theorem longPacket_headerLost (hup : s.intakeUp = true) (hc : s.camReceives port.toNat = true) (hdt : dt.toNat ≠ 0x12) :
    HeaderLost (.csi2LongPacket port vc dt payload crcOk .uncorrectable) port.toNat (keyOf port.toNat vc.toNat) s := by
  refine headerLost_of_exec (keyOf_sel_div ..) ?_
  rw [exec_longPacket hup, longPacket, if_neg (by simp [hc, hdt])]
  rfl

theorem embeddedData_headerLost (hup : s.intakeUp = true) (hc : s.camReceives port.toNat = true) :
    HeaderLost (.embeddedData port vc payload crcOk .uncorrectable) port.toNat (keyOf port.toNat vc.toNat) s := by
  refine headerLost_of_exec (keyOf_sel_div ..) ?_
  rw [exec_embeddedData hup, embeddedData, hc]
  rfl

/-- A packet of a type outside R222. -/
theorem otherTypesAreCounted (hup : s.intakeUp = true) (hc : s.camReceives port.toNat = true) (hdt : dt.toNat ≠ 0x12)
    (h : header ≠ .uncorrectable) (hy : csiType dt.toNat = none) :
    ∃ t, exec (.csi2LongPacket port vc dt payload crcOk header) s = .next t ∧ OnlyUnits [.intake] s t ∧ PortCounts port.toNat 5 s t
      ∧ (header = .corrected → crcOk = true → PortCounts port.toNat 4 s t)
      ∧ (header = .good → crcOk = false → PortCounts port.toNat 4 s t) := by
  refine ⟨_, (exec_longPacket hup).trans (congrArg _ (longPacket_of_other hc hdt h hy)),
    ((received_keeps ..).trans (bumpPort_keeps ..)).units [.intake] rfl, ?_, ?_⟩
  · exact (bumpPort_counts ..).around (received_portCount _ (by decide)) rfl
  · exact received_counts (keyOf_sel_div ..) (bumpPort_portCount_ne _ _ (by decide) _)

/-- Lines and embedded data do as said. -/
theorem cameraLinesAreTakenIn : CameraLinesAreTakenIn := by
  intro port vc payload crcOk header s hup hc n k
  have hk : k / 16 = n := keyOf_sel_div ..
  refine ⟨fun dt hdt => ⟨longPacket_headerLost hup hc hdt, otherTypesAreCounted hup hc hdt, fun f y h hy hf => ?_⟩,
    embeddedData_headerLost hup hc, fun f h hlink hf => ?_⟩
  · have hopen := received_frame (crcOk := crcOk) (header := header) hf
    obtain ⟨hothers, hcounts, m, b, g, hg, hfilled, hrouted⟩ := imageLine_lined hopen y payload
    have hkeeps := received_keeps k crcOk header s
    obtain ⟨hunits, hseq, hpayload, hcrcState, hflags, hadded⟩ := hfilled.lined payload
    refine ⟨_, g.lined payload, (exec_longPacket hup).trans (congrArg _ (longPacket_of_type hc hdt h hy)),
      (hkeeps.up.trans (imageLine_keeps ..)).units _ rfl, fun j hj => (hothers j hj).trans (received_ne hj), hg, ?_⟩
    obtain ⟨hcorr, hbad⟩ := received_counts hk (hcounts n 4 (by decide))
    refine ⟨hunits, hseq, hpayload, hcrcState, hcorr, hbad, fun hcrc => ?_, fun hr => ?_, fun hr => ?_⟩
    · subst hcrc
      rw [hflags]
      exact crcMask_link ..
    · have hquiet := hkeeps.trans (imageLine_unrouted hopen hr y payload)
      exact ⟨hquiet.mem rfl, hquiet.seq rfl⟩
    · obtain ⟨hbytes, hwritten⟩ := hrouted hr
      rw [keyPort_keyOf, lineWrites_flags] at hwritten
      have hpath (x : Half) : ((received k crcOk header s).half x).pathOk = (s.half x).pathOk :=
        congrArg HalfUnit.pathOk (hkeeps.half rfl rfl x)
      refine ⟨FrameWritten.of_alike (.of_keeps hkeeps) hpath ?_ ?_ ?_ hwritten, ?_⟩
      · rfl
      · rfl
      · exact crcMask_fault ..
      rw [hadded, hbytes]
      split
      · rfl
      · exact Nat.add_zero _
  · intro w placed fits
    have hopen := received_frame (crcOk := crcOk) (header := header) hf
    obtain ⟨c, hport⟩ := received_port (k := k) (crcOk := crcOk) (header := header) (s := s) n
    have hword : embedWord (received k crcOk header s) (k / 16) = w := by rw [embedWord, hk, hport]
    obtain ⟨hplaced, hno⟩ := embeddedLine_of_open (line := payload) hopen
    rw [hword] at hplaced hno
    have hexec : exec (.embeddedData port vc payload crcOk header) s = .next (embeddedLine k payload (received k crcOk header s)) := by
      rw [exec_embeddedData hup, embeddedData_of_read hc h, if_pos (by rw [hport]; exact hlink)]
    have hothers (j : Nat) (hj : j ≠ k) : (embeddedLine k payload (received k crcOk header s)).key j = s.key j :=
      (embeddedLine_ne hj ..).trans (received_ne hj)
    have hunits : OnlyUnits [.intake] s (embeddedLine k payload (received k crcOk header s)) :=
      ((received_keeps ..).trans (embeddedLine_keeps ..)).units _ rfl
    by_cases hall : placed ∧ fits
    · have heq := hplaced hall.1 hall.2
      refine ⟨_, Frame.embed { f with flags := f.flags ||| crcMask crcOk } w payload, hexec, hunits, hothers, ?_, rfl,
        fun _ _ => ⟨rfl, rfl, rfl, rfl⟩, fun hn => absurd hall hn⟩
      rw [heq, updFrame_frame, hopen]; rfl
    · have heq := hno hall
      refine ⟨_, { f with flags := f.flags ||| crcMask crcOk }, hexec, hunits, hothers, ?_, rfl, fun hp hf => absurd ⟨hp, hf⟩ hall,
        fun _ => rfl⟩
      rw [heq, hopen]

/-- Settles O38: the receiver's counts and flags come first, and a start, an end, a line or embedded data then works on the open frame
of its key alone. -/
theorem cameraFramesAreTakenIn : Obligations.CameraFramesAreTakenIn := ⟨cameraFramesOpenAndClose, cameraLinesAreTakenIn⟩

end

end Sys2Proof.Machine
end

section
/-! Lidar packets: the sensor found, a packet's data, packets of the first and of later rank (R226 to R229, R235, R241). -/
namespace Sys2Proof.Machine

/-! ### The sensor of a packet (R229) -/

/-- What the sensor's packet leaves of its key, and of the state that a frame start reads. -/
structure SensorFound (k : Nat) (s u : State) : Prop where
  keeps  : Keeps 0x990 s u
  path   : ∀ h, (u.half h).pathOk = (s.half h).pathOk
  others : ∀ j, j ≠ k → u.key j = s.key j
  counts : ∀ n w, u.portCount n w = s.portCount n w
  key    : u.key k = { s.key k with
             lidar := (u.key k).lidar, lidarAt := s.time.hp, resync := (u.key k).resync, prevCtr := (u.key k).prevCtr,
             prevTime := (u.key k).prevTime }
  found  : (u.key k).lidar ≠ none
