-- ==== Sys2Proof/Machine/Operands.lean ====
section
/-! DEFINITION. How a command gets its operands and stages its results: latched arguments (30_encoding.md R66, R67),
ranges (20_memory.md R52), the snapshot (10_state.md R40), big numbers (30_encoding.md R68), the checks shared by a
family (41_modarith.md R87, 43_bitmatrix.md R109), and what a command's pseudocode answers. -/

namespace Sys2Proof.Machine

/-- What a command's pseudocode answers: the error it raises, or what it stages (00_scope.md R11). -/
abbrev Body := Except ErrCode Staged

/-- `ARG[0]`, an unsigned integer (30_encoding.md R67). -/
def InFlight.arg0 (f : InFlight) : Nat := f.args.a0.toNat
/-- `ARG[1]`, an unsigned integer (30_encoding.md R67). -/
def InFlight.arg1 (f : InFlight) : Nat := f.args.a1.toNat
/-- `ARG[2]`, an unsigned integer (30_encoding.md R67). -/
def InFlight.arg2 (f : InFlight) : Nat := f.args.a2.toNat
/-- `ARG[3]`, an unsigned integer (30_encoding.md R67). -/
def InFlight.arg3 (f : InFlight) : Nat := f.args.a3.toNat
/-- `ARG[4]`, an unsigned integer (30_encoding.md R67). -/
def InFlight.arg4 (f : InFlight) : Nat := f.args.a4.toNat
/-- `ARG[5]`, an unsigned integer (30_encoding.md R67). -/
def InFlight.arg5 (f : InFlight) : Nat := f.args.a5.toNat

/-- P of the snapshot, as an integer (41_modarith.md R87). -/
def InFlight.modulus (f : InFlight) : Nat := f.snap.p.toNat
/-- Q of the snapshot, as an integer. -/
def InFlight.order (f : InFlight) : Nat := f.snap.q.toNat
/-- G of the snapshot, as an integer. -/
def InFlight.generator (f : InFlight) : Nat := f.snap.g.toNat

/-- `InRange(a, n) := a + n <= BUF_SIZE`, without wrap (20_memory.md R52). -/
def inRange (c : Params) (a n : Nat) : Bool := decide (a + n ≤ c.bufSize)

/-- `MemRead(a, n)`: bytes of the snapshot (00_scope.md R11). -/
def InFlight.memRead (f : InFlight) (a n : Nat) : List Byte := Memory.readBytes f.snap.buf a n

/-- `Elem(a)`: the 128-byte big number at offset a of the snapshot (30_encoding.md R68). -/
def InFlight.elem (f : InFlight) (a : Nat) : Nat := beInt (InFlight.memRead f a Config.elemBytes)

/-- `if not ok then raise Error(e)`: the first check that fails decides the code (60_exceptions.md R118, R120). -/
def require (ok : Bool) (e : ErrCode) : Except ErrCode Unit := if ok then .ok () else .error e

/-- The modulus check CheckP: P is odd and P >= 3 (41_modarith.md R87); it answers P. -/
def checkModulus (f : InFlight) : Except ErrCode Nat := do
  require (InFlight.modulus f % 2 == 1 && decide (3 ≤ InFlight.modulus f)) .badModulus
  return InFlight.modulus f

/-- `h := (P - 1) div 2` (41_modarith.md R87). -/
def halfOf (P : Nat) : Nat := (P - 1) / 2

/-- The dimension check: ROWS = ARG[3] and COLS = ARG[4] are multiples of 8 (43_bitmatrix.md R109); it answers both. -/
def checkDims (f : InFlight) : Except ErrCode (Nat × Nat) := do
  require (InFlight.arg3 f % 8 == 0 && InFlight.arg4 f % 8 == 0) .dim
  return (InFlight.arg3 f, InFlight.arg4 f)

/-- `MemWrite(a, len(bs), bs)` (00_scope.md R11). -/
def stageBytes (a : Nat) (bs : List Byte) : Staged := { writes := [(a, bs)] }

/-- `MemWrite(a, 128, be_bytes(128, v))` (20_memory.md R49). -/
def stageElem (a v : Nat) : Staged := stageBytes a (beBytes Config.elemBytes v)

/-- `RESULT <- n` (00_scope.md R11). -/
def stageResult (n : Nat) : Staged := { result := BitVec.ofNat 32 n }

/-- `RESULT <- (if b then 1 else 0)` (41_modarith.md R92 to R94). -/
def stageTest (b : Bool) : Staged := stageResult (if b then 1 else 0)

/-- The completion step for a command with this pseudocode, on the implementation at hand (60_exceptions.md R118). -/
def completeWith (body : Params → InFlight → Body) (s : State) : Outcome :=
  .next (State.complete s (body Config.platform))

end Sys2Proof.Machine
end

* * *

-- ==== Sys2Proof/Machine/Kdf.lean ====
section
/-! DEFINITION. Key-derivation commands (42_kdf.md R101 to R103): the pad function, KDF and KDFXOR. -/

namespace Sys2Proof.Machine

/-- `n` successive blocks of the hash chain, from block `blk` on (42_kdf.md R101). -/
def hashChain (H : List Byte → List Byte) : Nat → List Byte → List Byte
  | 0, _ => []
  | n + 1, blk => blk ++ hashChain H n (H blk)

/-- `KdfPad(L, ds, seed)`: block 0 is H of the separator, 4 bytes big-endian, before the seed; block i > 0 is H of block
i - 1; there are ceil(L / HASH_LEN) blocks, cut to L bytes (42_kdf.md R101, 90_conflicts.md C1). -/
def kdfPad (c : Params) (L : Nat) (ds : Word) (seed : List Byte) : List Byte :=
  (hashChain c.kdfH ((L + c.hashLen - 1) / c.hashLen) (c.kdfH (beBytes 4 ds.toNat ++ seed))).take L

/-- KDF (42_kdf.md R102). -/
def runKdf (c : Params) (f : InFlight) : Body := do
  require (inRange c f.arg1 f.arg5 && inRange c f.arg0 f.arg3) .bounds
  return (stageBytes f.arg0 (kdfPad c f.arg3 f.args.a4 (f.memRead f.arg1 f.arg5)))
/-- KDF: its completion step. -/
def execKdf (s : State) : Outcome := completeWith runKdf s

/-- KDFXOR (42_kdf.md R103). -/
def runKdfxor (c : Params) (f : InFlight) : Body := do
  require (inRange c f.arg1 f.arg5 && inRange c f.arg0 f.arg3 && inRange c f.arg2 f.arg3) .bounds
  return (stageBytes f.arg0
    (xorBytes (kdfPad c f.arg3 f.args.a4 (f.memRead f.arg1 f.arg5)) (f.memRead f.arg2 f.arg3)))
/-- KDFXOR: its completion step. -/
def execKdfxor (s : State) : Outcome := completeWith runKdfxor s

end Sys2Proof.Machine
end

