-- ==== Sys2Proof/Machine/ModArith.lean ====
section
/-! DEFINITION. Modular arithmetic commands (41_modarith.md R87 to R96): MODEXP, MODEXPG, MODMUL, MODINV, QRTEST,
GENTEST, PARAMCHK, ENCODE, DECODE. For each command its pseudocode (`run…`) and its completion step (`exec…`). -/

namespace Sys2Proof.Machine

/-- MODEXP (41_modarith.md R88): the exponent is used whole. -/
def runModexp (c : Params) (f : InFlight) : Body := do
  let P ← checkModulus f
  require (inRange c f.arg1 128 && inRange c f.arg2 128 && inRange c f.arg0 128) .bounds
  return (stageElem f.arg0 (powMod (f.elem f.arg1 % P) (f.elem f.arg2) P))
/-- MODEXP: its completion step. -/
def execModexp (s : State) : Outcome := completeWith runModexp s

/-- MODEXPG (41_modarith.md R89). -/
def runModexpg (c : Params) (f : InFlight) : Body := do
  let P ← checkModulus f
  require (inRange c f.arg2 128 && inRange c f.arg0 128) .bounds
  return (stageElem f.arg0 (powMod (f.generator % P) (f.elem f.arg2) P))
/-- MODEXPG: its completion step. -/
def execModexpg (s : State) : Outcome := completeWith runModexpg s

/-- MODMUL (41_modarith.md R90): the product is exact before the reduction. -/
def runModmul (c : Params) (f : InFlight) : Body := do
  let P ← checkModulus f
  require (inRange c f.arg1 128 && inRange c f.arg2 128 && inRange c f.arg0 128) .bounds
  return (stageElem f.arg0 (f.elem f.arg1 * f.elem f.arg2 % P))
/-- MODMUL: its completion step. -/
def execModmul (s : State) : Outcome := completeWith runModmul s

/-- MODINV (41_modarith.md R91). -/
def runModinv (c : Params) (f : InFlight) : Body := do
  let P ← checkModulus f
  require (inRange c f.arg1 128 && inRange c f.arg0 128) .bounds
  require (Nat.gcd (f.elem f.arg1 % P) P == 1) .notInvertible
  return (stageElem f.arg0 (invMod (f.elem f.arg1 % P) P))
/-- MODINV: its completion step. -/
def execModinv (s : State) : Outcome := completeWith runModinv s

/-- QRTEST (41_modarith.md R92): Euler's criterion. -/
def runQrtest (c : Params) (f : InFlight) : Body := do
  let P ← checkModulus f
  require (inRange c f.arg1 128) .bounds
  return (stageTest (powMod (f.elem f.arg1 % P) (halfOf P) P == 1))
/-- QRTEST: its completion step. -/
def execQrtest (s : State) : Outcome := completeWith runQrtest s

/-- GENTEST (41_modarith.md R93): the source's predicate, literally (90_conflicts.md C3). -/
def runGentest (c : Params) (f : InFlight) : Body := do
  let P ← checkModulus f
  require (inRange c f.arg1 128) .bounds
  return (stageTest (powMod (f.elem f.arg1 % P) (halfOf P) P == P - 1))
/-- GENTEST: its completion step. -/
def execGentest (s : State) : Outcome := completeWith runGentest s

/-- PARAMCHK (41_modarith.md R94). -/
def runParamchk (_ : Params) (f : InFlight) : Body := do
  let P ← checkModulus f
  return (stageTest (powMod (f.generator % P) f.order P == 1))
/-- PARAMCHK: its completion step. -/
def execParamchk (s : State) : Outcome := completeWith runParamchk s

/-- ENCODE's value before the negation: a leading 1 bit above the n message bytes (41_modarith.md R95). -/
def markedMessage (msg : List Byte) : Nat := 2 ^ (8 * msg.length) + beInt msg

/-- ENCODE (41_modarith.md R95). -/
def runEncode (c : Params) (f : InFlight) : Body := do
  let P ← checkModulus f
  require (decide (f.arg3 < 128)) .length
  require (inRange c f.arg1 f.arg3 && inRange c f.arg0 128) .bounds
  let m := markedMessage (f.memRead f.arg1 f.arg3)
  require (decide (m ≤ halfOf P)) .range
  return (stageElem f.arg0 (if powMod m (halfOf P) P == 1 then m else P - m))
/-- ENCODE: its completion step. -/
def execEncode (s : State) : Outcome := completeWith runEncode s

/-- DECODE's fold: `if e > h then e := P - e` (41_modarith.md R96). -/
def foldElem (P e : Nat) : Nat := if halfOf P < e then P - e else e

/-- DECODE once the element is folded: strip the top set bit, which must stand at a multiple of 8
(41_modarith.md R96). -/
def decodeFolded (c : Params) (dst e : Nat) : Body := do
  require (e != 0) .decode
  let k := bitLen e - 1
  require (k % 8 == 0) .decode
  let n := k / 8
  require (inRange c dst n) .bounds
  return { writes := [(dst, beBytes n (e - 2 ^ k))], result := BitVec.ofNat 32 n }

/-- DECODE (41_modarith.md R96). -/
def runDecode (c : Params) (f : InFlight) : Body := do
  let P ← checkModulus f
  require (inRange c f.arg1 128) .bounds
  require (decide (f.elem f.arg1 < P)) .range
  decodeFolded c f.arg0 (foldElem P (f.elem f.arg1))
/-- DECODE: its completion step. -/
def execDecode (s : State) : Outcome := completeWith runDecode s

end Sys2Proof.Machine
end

## [ACTIVITY]
Produce a word-for-word copy of everything above from the line holding "return (stageBytes f.arg0 (kdfPad" down to the line holding "GENTEST, PARAMCHK, ENCODE, DECODE.", with both of those lines kept.

## [ANSWER SPACE]
  return (stageBytes f.arg0 (kdfPad c f.arg3 f.args.a4 (f.memRead f.arg1 f.arg5)))
/-- KDF: its completion step. -/
def execKdf (s : State) : Outcome := completeWith runKdf s

/-- KDFXOR (42_kdf.md R103). -/
def runKdfxor (c : Params) (f : InFlight) : Body := do
  require (inRange c f.arg1 f.arg5 && inRange c f.arg0 f.arg3 && inRange c f.arg2 f.arg3) .bounds
  return (stageBytes f.arg0
    (xorBytes (kdfPad c f.arg3 f.args.a4 (f.memRead f.arg1 f.arg5)) (f.memRead f.arg2 f.arg3)))
/-- KDFXOR: its completion step. -/
def execKdfxor (s : State) : Outcome := completeWith runKdfxor s

end Sys2Proof.Machine
end

-- ==== Sys2Proof/Machine/ModArith.lean ====
section
/-! DEFINITION. Modular arithmetic commands (41_modarith.md R87 to R96): MODEXP, MODEXPG, MODMUL, MODINV, QRTEST,
GENTEST, PARAMCHK, ENCODE, DECODE. For each command its pseudocode (`run…`) and its completion step (`exec…`). -/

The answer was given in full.